* _ABOUT THIS TASK_: From the entries below, transcribe exactly the lines between the line holding "the model's own and are kept (log 22). -/" and the line holding "def AudioPort.beginFrame (a", inclusive; skip all other lines.

* _SOURCE RECORDS_:
---+---

-- ==== Sys2Proof/Machine/AudioPort.lean ====
section
/-! DEFINITION. The Audio Port's commands (01_the_audio_path.md) and power-on: POWER_ON_RESET, FRAME_SYNC,
GOOD_FRAME_COUNT_48, MISSING_FRAME_SYNC, SYNC_WATCH_EXPIRY, PROCESSED_FRAME. -/

namespace Sys2Proof.Machine

/-! ### Power-on -/

/-- R152. -/
def overrideOf (t : Straps) : Option PortId :=
  match t.ovr1, t.ovr0 with
  | false, false => none
  | false, true => some .a
  | true, false => some .b
  | true, true => some .c

/-- R179. -/
def baudOf (t : Straps) : Baud :=
  match t.baud1, t.baud0 with
  | false, false => .b38400
  | false, true => .b57600
  | true, false => .b115200
  | true, true => .b230400

/-- R178: the lines after their first samples. -/
def linesOf (levels : BitVec 8) : Octet CueLine :=
  ⟨.reset (levels.getLsbD 0), .reset (levels.getLsbD 1), .reset (levels.getLsbD 2), .reset (levels.getLsbD 3),
   .reset (levels.getLsbD 4), .reset (levels.getLsbD 5), .reset (levels.getLsbD 6), .reset (levels.getLsbD 7)⟩

/-- Every block at its power-on values, straps and cue pins sampled. The commands waiting and the counter of the free order are
the model's own and are kept (log 22). -/
def State.powerOn (s : State) (straps : Straps) (levels : BitVec 8) : State :=
  { State.reset with
    override := overrideOf straps
    baud := baudOf straps
    lines := linesOf levels
    freeCount := s.freeCount
    pending := s.pending }

def execPowerOnReset (straps : Straps) (levels : BitVec 8) (s : State) : Host.Outcome State Fault Refusal :=
  .next (s.powerOn straps levels)

/-! ### Frames -/

/-- SDOUT carries zero samples in every slot (R5, R6). -/
def silentOutput : List Sample := List.replicate 16 0

/-- R5: the first frame sync in LOST. -/
def AudioPort.startRecovery (a : AudioPort) : AudioPort :=
  { a with detector := .recovering, goodFrames := 0, phase := .receiving, sdout := silentOutput }

/-- R6: a frame sync in RECOVERING: a good frame at the sync position, otherwise an early sync. -/
def AudioPort.recover (a : AudioPort) : AudioPort :=
  { a with goodFrames := if a.phase = .complete then a.goodFrames + 1 else 0, phase := .receiving }

/-- The move to LOST (R4, R6): the frame in progress is dropped and SDOUT carries zero samples. -/
def AudioPort.lose (a : AudioPort) : AudioPort :=
  { a with detector := .lost, phase := .absent, sdout := silentOutput }

/-- A frame begins (R2). -/
def AudioPort.beginFrame (a : AudioPort) : AudioPort := { a with phase := .receiving }

/-- R2: a frame sync restarts the sync watch. -/
def AudioPort.startWatch (a : AudioPort) : AudioPort := { a with watch := some 0 }

def AudioPort.stopWatch (a : AudioPort) : AudioPort := { a with watch := none }

/-- R2, R3, R5, R6: a frame sync. In LOCKED, one at the sync position begins a frame and the next output frame is formed;
an early one drops the frame in progress and the same output frame is sent again. -/
def State.takeFrameSync (s : State) : State :=
  let s1 := s.setAudio s.audio.startWatch
  match s.audio.detector with
  | .lost => s1.setAudio s1.audio.startRecovery
  | .recovering => s1.setAudio s1.audio.recover
  | .locked =>
    let s2 := if s.audio.phase = .complete then s1.formOutput else s1
    s2.setAudio s2.audio.beginFrame

def execFrameSync (s : State) : Host.Outcome State Fault Refusal := .next s.settle.takeFrameSync

/-- R6: the lock, when it is due. -/
def execGoodFrameCount48 (s : State) : Host.Outcome State Fault Refusal :=
  .next (if s.lockDue then s.enterLocked else s)

/-- R3, R6: the sync position of the frame in progress passes with no frame sync. In LOCKED the port flywheels and forms
the next output frame; a flywheel frame does not restart the sync watch. In RECOVERING the detector enters LOST. -/
def State.missSync (s : State) : State :=
  if s.audio.phase = .complete then
    match s.audio.detector with
    | .locked =>
      let s1 := s.formOutput
      s1.setAudio s1.audio.beginFrame
    | .recovering => s.setAudio s.audio.lose
    | .lost => s
  else s

def execMissingFrameSync (s : State) : Host.Outcome State Fault Refusal := .next s.settle.missSync

/-- R4, R5, R6, R8: the sync watch expires, when it has run its time: a frame sync taken first has restarted it (R4; log 3). -/
def State.expireWatch (s : State) : State :=
  if s.expired .watch then
    let s1 := s.setAudio s.audio.stopWatch
    match s.audio.detector with
    | .locked => (s1.setAudio s1.audio.lose).raisePlain .audio
    | .recovering => s1.setAudio s1.audio.lose
    | .lost => s1
  else s

def execSyncWatchExpiry (s : State) : Host.Outcome State Fault Refusal := .next s.settle.expireWatch

/-- R11: the frame is handed to programme `p` when it is active. -/
def State.handOver (raw : List Sample) (s : State) (p : Index) : State :=
  if (s.prog p).isActive then
    let r := (s.prog p).handFrame s.audio.line raw ((s.prog p).tallyInactive s.lines)
    (s.setDelayLine r.1).setProg p r.2
  else s

/-- R12, R10: the samples enter the delay line, the oldest stage leaves it, and the Air Clock advances. -/
def AudioPort.enterFrame (a : AudioPort) (raw : List Sample) : AudioPort :=
  { a with
    line := a.line.drop 1 ++ [⟨raw, silentOutput⟩]
    airClock := a.airClock + 1
    phase := .complete }

/-- R3, R11: a frame completes in LOCKED. -/
def State.processFrame (s : State) (raw : List Sample) : State :=
  let s1 := allIndices.foldl (State.handOver raw) s
  s1.setAudio (s1.audio.enterFrame raw)

/-- A frame completes (log 7): processed in LOCKED, its samples discarded in RECOVERING (R6); in LOST the port takes no
frame (R5). -/
def State.completeFrame (s : State) (slots : List (BitVec 32)) : State :=
  if s.audio.phase = .receiving then
    match s.audio.detector with
    | .locked => s.processFrame (frameSamples slots)
    | .recovering => s.setAudio { s.audio with phase := .complete }
    | .lost => s
  else s

def execProcessedFrame (slots : List (BitVec 32)) (s : State) : Host.Outcome State Fault Refusal :=
  .next (s.settle.completeFrame slots)

end Sys2Proof.Machine
end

---+---

* _WORKED SOLUTION_:
the model's own and are kept (log 22). -/
def State.powerOn (s : State) (straps : Straps) (levels : BitVec 8) : State :=
  { State.reset with
    override := overrideOf straps
    baud := baudOf straps
    lines := linesOf levels
    freeCount := s.freeCount
    pending := s.pending }

def execPowerOnReset (straps : Straps) (levels : BitVec 8) (s : State) : Host.Outcome State Fault Refusal :=
  .next (s.powerOn straps levels)

/-! ### Frames -/

/-- SDOUT carries zero samples in every slot (R5, R6). -/
def silentOutput : List Sample := List.replicate 16 0

/-- R5: the first frame sync in LOST. -/
def AudioPort.startRecovery (a : AudioPort) : AudioPort :=
  { a with detector := .recovering, goodFrames := 0, phase := .receiving, sdout := silentOutput }

/-- R6: a frame sync in RECOVERING: a good frame at the sync position, otherwise an early sync. -/
def AudioPort.recover (a : AudioPort) : AudioPort :=
  { a with goodFrames := if a.phase = .complete then a.goodFrames + 1 else 0, phase := .receiving }

/-- The move to LOST (R4, R6): the frame in progress is dropped and SDOUT carries zero samples. -/
def AudioPort.lose (a : AudioPort) : AudioPort :=
  { a with detector := .lost, phase := .absent, sdout := silentOutput }

/-- A frame begins (R2). -/
def AudioPort.beginFrame (a : AudioPort) : AudioPort := { a with phase := .receiving }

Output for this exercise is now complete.